Odang menggambarkan bahwa saat ini terdapat 37,44 juta peserta BPJS Kesehatan dari segmen Pekerja Penerima Upah (PPU). Dia mencontohkan dengan asumsi satu kepala keluarga memiliki satu orang istri dan satu orang anak yang turut menjadi tanggungan, maka satu per tiga dari jumlah peserta PPU itu merupakan kepala keluarga.

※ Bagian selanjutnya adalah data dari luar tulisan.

-- ==== Sys2Proof/Certificates/Slice0/Obligations.lean ====
section
/-!
DEFINITION. Certificates/Slice0/Obligations.lean: the statements. Tables in Sys2Proof.Claims give, beside each constructor, what the spec's entry
computes, written from the entry and not from the meaning.
-/
namespace Sys2Proof.Claims

open Sys2Proof Sys2Proof.Machine

/-! ### Tables of the scalar entries -/

/-- R89: s[D] from a = s[A] and b = s[B], the bitwise and shifting entries. -/
def arithmeticTable : List ((Reg → Reg → Reg → Instr) × (Word → Word → Word)) :=
  [(.add, fun a b => BitVec.ofNat 64 (a.toNat + b.toNat)),
   (.sub, fun a b => BitVec.ofInt 64 (a.toNat - b.toNat)),
   (.and, fun a b => a &&& b),
   (.or, fun a b => a ||| b),
   (.xor, fun a b => a ^^^ b),
   (.andn, fun a b => a &&& ~~~b),
   (.shl, fun a b => BitVec.ofNat 64 (a.toNat * 2 ^ (b.toNat % 64))),
   (.shr, fun a b => BitVec.ofNat 64 (a.toNat / 2 ^ (b.toNat % 64))),
   (.sra, fun a b => BitVec.ofInt 64 (a.toInt / 2 ^ (b.toNat % 64))),
   (.rol, fun a b => a.rotateLeft (b.toNat % 64))]

/-- R89: the orders. -/
def orderTable : List ((Reg → Reg → Reg → Instr) × (Word → Word → Word)) :=
  [(.min, fun a b => BitVec.ofInt 64 (Min.min a.toInt b.toInt)),
   (.max, fun a b => BitVec.ofInt 64 (Max.max a.toInt b.toInt)),
   (.minu, fun a b => BitVec.ofNat 64 (Min.min a.toNat b.toNat)),
   (.maxu, fun a b => BitVec.ofNat 64 (Max.max a.toNat b.toNat)),
   (.slt, fun a b => if a.toInt < b.toInt then 1 else 0),
   (.sltu, fun a b => if a.toNat < b.toNat then 1 else 0),
   (.seq, fun a b => if a = b then 1 else 0)]

/-- R90, and the saturating sums. -/
def productTable : List ((Reg → Reg → Reg → Instr) × (Word → Word → Word)) :=
  [(.mul, fun a b => BitVec.ofNat 64 (a.toNat * b.toNat)),
   (.mulh, fun a b => BitVec.ofInt 64 (a.toInt * b.toInt / 2 ^ 64)),
   (.mulhu, fun a b => BitVec.ofNat 64 (a.toNat * b.toNat / 2 ^ 64)),
   (.div, fun a b => if b = 0 then BitVec.ofInt 64 (-1) else BitVec.ofInt 64 (a.toInt.tdiv b.toInt)),
   (.divu, fun a b => if b = 0 then BitVec.ofNat 64 (2 ^ 64 - 1) else BitVec.ofNat 64 (a.toNat / b.toNat)),
   (.rem, fun a b => if b = 0 then a else BitVec.ofInt 64 (a.toInt.tmod b.toInt)),
   (.remu, fun a b => if b = 0 then a else BitVec.ofNat 64 (a.toNat % b.toNat)),
   (.adds, fun a b => BitVec.ofInt 64 (Max.max (-(2 ^ 63)) (Min.min (2 ^ 63 - 1) (a.toInt + b.toInt)))),
   (.subs, fun a b => BitVec.ofInt 64 (Max.max (-(2 ^ 63)) (Min.min (2 ^ 63 - 1) (a.toInt - b.toInt))))]

/-- R89 and R90: s[D] from a = s[A] and b = s[B]. -/
def binaryTable : List ((Reg → Reg → Reg → Instr) × (Word → Word → Word)) := arithmeticTable ++ orderTable ++ productTable

/-- The leading zero bits of x counted from bit n - 1 down. -/
def leading (x : Nat) : Nat → Nat
  | 0 => 0
  | n + 1 => if x.testBit n then 0 else 1 + leading x n

/-- The trailing zero bits of x counted from bit i up, at most n of them. -/
def trailing (x : Nat) : Nat → Nat → Nat
  | _, 0 => 0
  | i, n + 1 => if x.testBit i then 0 else 1 + trailing x (i + 1) n

/-- R91. -/
def unaryTable : List ((Reg → Reg → Instr) × (Word → Word)) :=
  [(.clz, fun a => BitVec.ofNat 64 (leading a.toNat 64)),
   (.ctz, fun a => BitVec.ofNat 64 (trailing a.toNat 0 64)),
   (.popc, fun a => BitVec.ofNat 64 ((List.range 64).countP fun i => a.toNat.testBit i)),
   (.bswap, fun a => a.extractLsb' 0 8 ++ a.extractLsb' 8 8 ++ a.extractLsb' 16 8 ++ a.extractLsb' 24 8 ++ a.extractLsb' 32 8 ++ a.extractLsb' 40 8
      ++ a.extractLsb' 48 8 ++ a.extractLsb' 56 8)]

/-- R92: s[D] from a = s[A] and the immediate m. -/
def immTable : List ((Reg → Reg → BitVec 12 → Instr) × (Word → Int → Word)) :=
  [(.addi, fun a m => BitVec.ofInt 64 (a.toInt + m)),
   (.andi, fun a m => a &&& BitVec.ofInt 64 m),
   (.ori, fun a m => a ||| BitVec.ofInt 64 m),
   (.xori, fun a m => a ^^^ BitVec.ofInt 64 m),
   (.slti, fun a m => if a.toInt < m then 1 else 0),
   (.sltiu, fun a m => if a.toNat < (BitVec.ofInt 64 m).toNat then 1 else 0),
   (.shli, fun a m => BitVec.ofNat 64 (a.toNat * 2 ^ m.toNat)),
   (.shri, fun a m => BitVec.ofNat 64 (a.toNat / 2 ^ m.toNat)),
   (.srai, fun a m => BitVec.ofInt 64 (a.toInt / 2 ^ m.toNat))]

/-- The immediate of an SI form (R37, R92): with an XIMM word before it, 38 bits. -/
def imm12 (c : Core) (imm : BitVec 12) : Int := match c.mods.ximm with | some x => (x ++ imm : BitVec 38).toInt | none => imm.toInt

/-- The immediate of an SL form (R37, R93). -/
def imm18 (c : Core) (imm : BitVec 18) : Int := match c.mods.ximm with | some x => (x ++ imm : BitVec 44).toInt | none => imm.toInt

/-- R95: a result and the flags it raises, from two encodings. -/
def fpsTable : List ((Bool → Reg → Reg → Reg → Instr) × (FInfo → Env → Nat → Nat → Nat × FFlags)) :=
  [(.fadd, fun i e x y => i.add e.rm e.sat (e.g 0) (i.decode x) (i.decode y)),
   (.fsub, fun i e x y => i.add e.rm e.sat (e.g 0) (i.decode x) (i.decode y).neg),
   (.fmul, fun i e x y => i.mul e.rm e.sat (e.g 0) (i.decode x) (i.decode y)),
   (.fdiv, fun i e x y => i.div e.rm e.sat (e.g 0) (i.decode x) (i.decode y)),
   (.fmin, fun i _ x y => (i.minmax false x y, 0)),
   (.fmax, fun i _ x y => (i.minmax true x y, 0)),
   (.feq, fun i _ x y => (if FVal.eqNum (i.decode x) (i.decode y) then 1 else 0, 0)),
   (.flt, fun i _ x y => (if FVal.ltNum (i.decode x) (i.decode y) then 1 else 0, 0)),
   (.fle, fun i _ x y => (if FVal.ltNum (i.decode x) (i.decode y) || FVal.eqNum (i.decode x) (i.decode y) then 1 else 0, 0))]

/-- FP64 where F[5] is set, else FP32 (R95). -/
def fps (dbl : Bool) : FInfo := if dbl then fi64 else fi32

/-- R102: k[D] from k[A] and k[B]. -/
def maskTable : List ((Reg → Reg → Reg → Instr) × (Word → Word → Word)) :=
  [(.kand, fun x y => x &&& y), (.kor, fun x y => x ||| y), (.kxor, fun x y => x ^^^ y)]

/-- R102: s[D] from k[A]. -/
def maskReadTable : List ((Reg → Reg → Instr) × (Word → Word)) :=
  [(.kpop, fun x => BitVec.ofNat 64 ((List.range 64).countP fun i => x.toNat.testBit i)),
   (.kfirst, fun x => BitVec.ofNat 64 (trailing x.toNat 0 64)),
   (.kmovs, fun x => x)]

end Sys2Proof.Claims

open Sys2Proof Sys2Proof.Machine

/-! ### Scalar instructions -/

/-- R89, R90: every instruction of page A OP 0x01 writes s[D] and changes nothing else, whatever its sources are (registers or ports);
s0 as D discards the result (Core.writeS, R35). R90's example word is DIV. -/
def Obligations.ScalarBinaryResult : Prop :=
  (∀ p ∈ Claims.binaryTable, ∀ (s : State) (d a b : Reg) (x y : Word) (c1 c2 : Core),
    s.Legal (p.1 d a b) → s.me.readS a = .ok (x, c1) → c1.readS b = .ok (y, c2) → d.toNat < 56 →
    exec (p.1 d a b) s = .next (s.done (p.1 d a b) (c2.writeS d.toNat (p.2 x y)))) ∧
  (∀ w1 : IWord, decodeWords 0x50510304#32 w1 = .ok (.div 3 4 5))

/-- R91, whole: the four unary instructions and their encodings, and F from 4 to 63 is no instruction. -/
def Obligations.ScalarUnaryResult : Prop :=
  (∀ p ∈ Claims.unaryTable, ∀ (s : State) (d a : Reg) (x : Word) (c1 : Core),
    s.Legal (p.1 d a) → s.me.readS a = .ok (x, c1) → d.toNat < 56 →
    exec (p.1 d a) s = .next (s.done (p.1 d a) (c1.writeS d.toNat (p.2 x)))) ∧
  (∀ (a d : Reg) (w1 : IWord),
    let word (f : Reg) : IWord := f ++ (0 : Reg) ++ a ++ d ++ (2 : Reg) ++ (0 : BitVec 2)
    decodeWords (word 0) w1 = .ok (.clz d a) ∧ decodeWords (word 1) w1 = .ok (.ctz d a) ∧
    decodeWords (word 2) w1 = .ok (.popc d a) ∧ decodeWords (word 3) w1 = .ok (.bswap d a)) ∧
  (∀ (f b a d : Reg) (w1 : IWord), 4 ≤ f.toNat → ∃ r, decodeWords (f ++ b ++ a ++ d ++ (2 : Reg) ++ (0 : BitVec 2)) w1 = .error r) ∧
  (∀ s : State, exec .unassignedEncoding s = .next (s.traps .unassignedEncoding .illop (s.core s.cur).word0))

/-- R92: the immediate forms, with the immediate that an XIMM word widens (R37). -/
def Obligations.ScalarImmediateResult : Prop :=
  ∀ p ∈ Claims.immTable, ∀ (s : State) (d a : Reg) (imm : BitVec 12) (x : Word) (c1 : Core),
    s.Legal (p.1 d a imm) → s.me.readS a = .ok (x, c1) → d.toNat < 56 →
    exec (p.1 d a imm) s = .next (s.done (p.1 d a imm) (c1.writeS d.toNat (p.2 x (Claims.imm12 s.me imm))))

/-- R93, R94: constants, LEA, SEL and MADD. -/
def Obligations.ConstantAndAddressResult : Prop :=
  (∀ (s : State) (d : Reg) (imm : BitVec 18), s.Legal (.li d imm) → d.toNat < 56 →
    exec (.li d imm) s = .next (s.done (.li d imm) (s.me.writeS d.toNat (BitVec.ofInt 64 (Claims.imm18 s.me imm))))) ∧
  (∀ (s : State) (d : Reg) (imm : BitVec 18), s.Legal (.lui d imm) → d.toNat < 56 →
    exec (.lui d imm) s = .next (s.done (.lui d imm) (s.me.writeS d.toNat (BitVec.ofInt 64 (Claims.imm18 s.me imm * 2 ^ 18))))) ∧
  (∀ (s : State) (d : Reg) (imm : IWord), s.Legal (.liw d imm) → d.toNat < 56 →
    exec (.liw d imm) s = .next (s.done (.liw d imm) (s.me.writeS d.toNat (imm.signExtend 64)))) ∧
  (∀ (s : State) (d : Reg) (imm : IWord), s.Legal (.lihi d imm) → d.toNat < 56 →
    exec (.lihi d imm) s = .next (s.done (.lihi d imm) (s.me.writeS d.toNat (imm ++ (0 : BitVec 32))))) ∧
  (∀ (s : State) (d a b : Reg) (sh : BitVec 3) (x y : Word) (c1 c2 : Core), s.Legal (.lea d a b sh) →
    s.me.readS a = .ok (x, c1) → c1.readS b = .ok (y, c2) → d.toNat < 56 →
    exec (.lea d a b sh) s = .next (s.done (.lea d a b sh) (c2.writeS d.toNat (BitVec.ofNat 64 (x.toNat + y.toNat * 2 ^ sh.toNat))))) ∧
  (∀ (s : State) (d a b e : Reg) (x y z : Word) (c1 c2 c3 : Core), s.Legal (.sel d a b e) →
    s.me.readS a = .ok (x, c1) → c1.readS b = .ok (y, c2) → c2.readS e = .ok (z, c3) → d.toNat < 56 →
    exec (.sel d a b e) s = .next (s.done (.sel d a b e) (c3.writeS d.toNat (if z = 0 then y else x)))) ∧
  (∀ (s : State) (d a b e : Reg) (x y z : Word) (c1 c2 c3 : Core), s.Legal (.madd d a b e) →
    s.me.readS a = .ok (x, c1) → c1.readS b = .ok (y, c2) → c2.readS e = .ok (z, c3) → d.toNat < 56 →
    exec (.madd d a b e) s = .next (s.done (.madd d a b e) (c3.writeS d.toNat (BitVec.ofNat 64 (x.toNat * y.toNat + z.toNat)))))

Jika kepala keluarga itu terkena PHK atau diputus kontraknya, terdapat risiko satu keluarga itu berhenti kepesertaannya dari BPJS Kesehatan atau mereka berpindah menjadi peserta mandiri jika mampu. Namun, dalam skenario terburuk, pemerintah harus mampu menjaga mereka.
Menurut Odang, hal tersebut rentan terjadi di masa pandemi Covid-19 saat kondisi perekonomian tertekan. Oleh karena itu, pemerintah harus siap menampung para pekerja kontrak dan outsource yang rentan untuk masuk ke segmen peserta Penerima Bantuan Iuran (PBI).
"Maka kekuatan fiskal harus kuat, karena kalau [pekerja kontrak dan outsource] itu masuk ke PBI, akan ditanggung oleh anggaran pendapatan dan belanja negara [APBN]," ujarnya.
Odang menilai bahwa pemerintah dapat mengantisipasi hal tersebut dengan kebijakan yang lebih fleksibel, misalnya dengan membebaskan pekerja terkena PHK dari iuran selama belum mendapatkan pekerjaan. Karena jika tidak, perolehan iuran BPJS Kesehatan dapat menurun dan beban fiskal makin berat.
Dia menilai bahwa pada era industri 4.0 terdapat pergeseran tren status tenaga kerja secara global, yakni terus bertambahnya pekerja kontrak dan outsource dalam sejumlah sektor pekerjaan. Hal tersebut menurutnya banyak terjadi di negara-negara maju.
Dia mencontohkan bahwa Australia mencatatkan sekitar 30 persen karyawan dengan Perjanjian Kerja Waktu Tertentu (PKWT) dari seluruh tenaga kerjanya, kondisi serupa turut terjadi di Amerika Serikat. Hal itu pun dinilai sebagai keniscayaan bagi negara-negara lain, terlebih saat kondisi perekonomian tertekan akibat pandemi virus corona.
"Ada UU Cipta Kerja atau tidak, digitalisasi mengakibatkan tren pergeseran pekerja formal ke informal, bisa PKWT atau outsource. Sekarang bagaimana caranya pekerja yang terpaksa ada dalam kondisi itu harus tetap memiliki jaminan sosial, aktif sebagai peserta BPJS Kesehatan," ujar Odang.